I had hoped that a company would been keen to further the development of Luna. While that did not happen, I was not discouraged in any way. Developing a healthcare technology product can be an incredibly complicated process, and perhaps technology in general at the time was not yet at a level advanced enough to be translated to a product on the shelf.

What are you doing now 12 years after entering the Award?

I’m now an Associate Professor at the Singapore Institute of Technology. I teach design thinking and innovation to many non-design students, from disciplines such as Nursing, Occupational Therapy and Mechanical Design Engineering. Since 2009, I’ve also worked on a number of inventions and projects that solve other problems, such as devices that support limb rehabilitation.

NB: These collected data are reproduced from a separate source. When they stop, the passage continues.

/-! ## The Reefer Registry: parts of a boundary and of a slot close (log entry 8) -/

/-- Ageing and unanswered polls of one entry (R132, R134): a LISTED entry whose age exceeds its report interval plus 2
becomes POLLING at the tail of the poll queue; one whose age exceeds four intervals, LISTED or POLLING, becomes SILENT
and leaves the queue with live SILENT set; a SILENT entry whose age exceeds its gone time becomes GONE and TABLE is
raised; a POLLING entry whose attempts reach its profile's value becomes SILENT. Elsewhere nothing changes, so an entry
whose age exceeds four intervals does not become POLLING. -/
def Obligations.UnitEntriesAge : Prop :=
  ∀ s u, s.resetn = true →
    ((s.unit u).state = .listed → (profileOf s u).report + 2 < unitAge s.fs.now s u →
      unitAge s.fs.now s u ≤ 4 * (profileOf s u).report →
      exec (.unitBecomesPolling u) s = .next { s with reg := { s.reg with
        units := put s.reg.units u { s.unit u with state := .polling, attempts := 0 },
        pollQueue := s.reg.pollQueue.filter (· != u) ++ [u] } }) ∧
    ((s.unit u).state ≠ .listed ∨ unitAge s.fs.now s u ≤ (profileOf s u).report + 2 ∨
        4 * (profileOf s u).report < unitAge s.fs.now s u →
      exec (.unitBecomesPolling u) s = .next s) ∧
    ((s.unit u).state = .listed ∨ (s.unit u).state = .polling → 4 * (profileOf s u).report < unitAge s.fs.now s u →
      ∃ t, exec (.unitBecomesSilentByAge u) s = .next t ∧
        t = { s with
          reg := { s.reg with
            units := put s.reg.units u { s.unit u with
              state := .silent, live := (s.unit u).live ||| 4#4, latched := (t.unit u).latched },
            pollQueue := s.reg.pollQueue.filter (· != u) },
          rep := t.rep, cp := t.cp } ∧
        ((s.unit u).live &&& 4#4 = 0#4 → (t.unit u).latched = (s.unit u).latched ||| 4#4)) ∧
    ((s.unit u).state ≠ .listed ∧ (s.unit u).state ≠ .polling ∨ unitAge s.fs.now s u ≤ 4 * (profileOf s u).report →
      exec (.unitBecomesSilentByAge u) s = .next s) ∧
    ((s.unit u).state = .silent → (profileOf s u).gone < unitAge s.fs.now s u →
      ∃ t, exec (.unitBecomesGone u) s = .next t ∧ flagSet t .table = true ∧ Raised .table 255#8 s t ∧
        t = { s with reg := { s.reg with units := put s.reg.units u { s.unit u with
          state := .gone, goneSince := some s.fs.now.mf } }, cp := t.cp }) ∧
    ((s.unit u).state ≠ .silent ∨ unitAge s.fs.now s u ≤ (profileOf s u).gone →
      exec (.unitBecomesGone u) s = .next s) ∧
    ((s.unit u).state = .polling → (profileOf s u).attempts ≤ (s.unit u).attempts + 1 →
      ∃ t, exec (.pollAttemptsExhausted u) s = .next t ∧ (t.unit u).state = .silent ∧
        (t.unit u).attempts = min 7 ((s.unit u).attempts + 1) ∧ (t.unit u).live = (s.unit u).live ||| 4#4 ∧
        t.reg.pollQueue = s.reg.pollQueue.filter (· != u) ∧ ∀ v, v ≠ u → t.unit v = s.unit v) ∧
    ((s.unit u).state ≠ .polling ∨ (s.unit u).attempts + 1 < (profileOf s u).attempts →
      exec (.pollAttemptsExhausted u) s = .next s)

/-- What a multiframe boundary and an unanswered poll do to the unit table (R129, R132, R134, R148). At a boundary
every entry that is not FREE is examined at the new multiframe number: LISTED or POLLING beyond four report intervals
it becomes SILENT, with live SILENT set and, newly set, latched and recorded; else LISTED beyond its interval plus 2
POLLING with 0 attempts; SILENT beyond its gone time GONE, with TABLE raised; a gone age, and in every entry a
delivery age, that reaches 32767 is pinned there. The entries that became SILENT or POLLING leave the poll queue, and
those that became POLLING join its tail in ascending index. An unanswered poll of a POLLING entry short of its
profile's attempts adds one attempt and moves it to the tail, also one whose return fails the outer test (R127), which
is counted besides; an entry no longer POLLING, or of another id, stands. -/
def Obligations.BoundariesAndPollsActOnUnits : Prop :=
  (∀ s (due silent : UnitNo → Bool), s.resetn = true → s.fs.airStarted = true → s.fs.now.frame = 15 →
    (∀ u, silent u = decide (((s.unit u).state = .listed ∨ (s.unit u).state = .polling) ∧
      4 * (profileOf s u).report < (s.fs.now.mf + 1#16 - (s.unit u).lastHeard).toNat)) →
    (∀ u, due u = decide ((s.unit u).state = .listed ∧ silent u = false ∧
      (profileOf s u).report + 2 < (s.fs.now.mf + 1#16 - (s.unit u).lastHeard).toNat)) →
    ∃ t, exec .frameStart s = .next t ∧
      (∀ u, (s.unit u).state = .free → t.unit u = s.unit u) ∧
      (∀ u, (s.unit u).state ≠ .free → ∃ snap,
        snap = ((s.unit u).snapshot.map fun d =>
          if 32767 ≤ (s.fs.now.mf + 1#16 - d.mf).toNat then { d with mf := s.fs.now.mf + 1#16 - 32767#16 } else d) ∧
        (silent u = true → t.unit u = { s.unit u with
          state := .silent, live := (s.unit u).live ||| 4#4, snapshot := snap,
          latched := if (s.unit u).live &&& 4#4 = 0#4 then (s.unit u).latched ||| 4#4 else (s.unit u).latched }) ∧
        (due u = true → t.unit u = { s.unit u with state := .polling, attempts := 0, snapshot := snap }) ∧
        ((s.unit u).state = .silent →
          (profileOf s u).gone < (s.fs.now.mf + 1#16 - (s.unit u).lastHeard).toNat → flagSet t .table = true ∧
          t.unit u = { s.unit u with state := .gone, goneSince := some (s.fs.now.mf + 1#16), snapshot := snap }) ∧
        ((s.unit u).state = .gone → t.unit u = { s.unit u with
          goneSince := (s.unit u).goneSince.map fun g =>
            if 32767 ≤ (s.fs.now.mf + 1#16 - g).toNat then s.fs.now.mf + 1#16 - 32767#16 else g, snapshot := snap }) ∧
        (((s.unit u).state = .listed ∨ (s.unit u).state = .polling) ∧ silent u = false ∧ due u = false ∨
            (s.unit u).state = .silent ∧
              (s.fs.now.mf + 1#16 - (s.unit u).lastHeard).toNat ≤ (profileOf s u).gone →
          t.unit u = { s.unit u with snapshot := snap })) ∧
      t.reg.pollQueue = s.reg.pollQueue.filter (fun u => !(silent u || due u)) ++ (List.finRange 1024).filter due ∧
      AlarmsHanded s t (((List.finRange 1024).filter fun u => silent u && (s.unit u).live &&& 4#4 == 0#4).map fun u =>
        ⟨(s.unit u).unitId, u, .silent, t.fs.now, (s.unit u).readings⟩)) ∧
  ∀ s o h u id reg, OnlyCell s o h → (o.entries.get h).cell = .poll u id →
    (∀ r, (o.entries.get h).ret = some r → r.result ≠ .decoded) ∧ reg = s.reg ∨
      failsOuter (o.entries.get h) = true ∧ reg = { s.reg with outerFails := bump s.reg.outerFails } →
    ∃ t, exec .slotClose s = .next t ∧
      ((s.unit u).state ≠ .polling ∨ (s.unit u).unitId ≠ id → t.reg = reg ∧ t.rep = s.rep ∧ t.cp = s.cp) ∧
      ((s.unit u).state = .polling → (s.unit u).unitId = id →
        ((s.unit u).attempts + 1 < (profileOf s u).attempts → t.rep = s.rep ∧ t.cp = s.cp ∧ t.reg = { reg with
          units := put s.reg.units u { s.unit u with attempts := min 7 ((s.unit u).attempts + 1) }
          pollQueue := s.reg.pollQueue.filter (· != u) ++ [u] }) ∧
        ((profileOf s u).attempts ≤ (s.unit u).attempts + 1 → (t.unit u).state = .silent ∧
          (t.unit u).attempts = min 7 ((s.unit u).attempts + 1) ∧ (t.unit u).live = (s.unit u).live ||| 4#4 ∧
          t.reg.pollQueue = s.reg.pollQueue.filter (· != u) ∧ t.reg.outerFails = reg.outerFails ∧
          ∀ v, v ≠ u → t.unit v = s.unit v))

What has been your biggest learning over the past 12 years?

The key to designing for any market is to really get to know your users. You must know who they are, the problems they face, their needs and preferences, and even their culture. Designing a product is just one part of the equation.

Importantly, you must also think about how to commercialise product and transform it into a scalable business model so that you can reach as many of your target users as you can.

What would you say to someone thinking of applying to the James Dyson Award this year?

Go for it! Submission is easy and it’s completely free. In addition, the recognition and media exposure you stand to gain from participating in such a prestigious design competition will help widen anyone’s professional network and open up new doors of opportunity.

What are your next goals for your invention?

Luna is no longer in development, but I am very proud of what I have achieved from working on it.

What do you hope to see more of in the world of engineering and design?

I hope to see more designers and engineers work together to invent new, technology-enabled, innovative and commercially viable products that solve real problems.

Any advice for future engineers and inventors?

As designers and innovators, we must look beyond own assumptions. Look at problems from different perspectives. Walk a mile in the user’s shoes in order to get a genuine understanding of their needs. A conversation is a great way to get insights, and to understand their motivations and their pains. Design not just for them, but with them.

How does it feel to be recognised by the JDA?

I feel very privileged to have been recognised by the James Dyson Award. It pushes me on to inspire the young and budding designers that I teach to be bold, and to invent something that helps improve lives and solves real problems.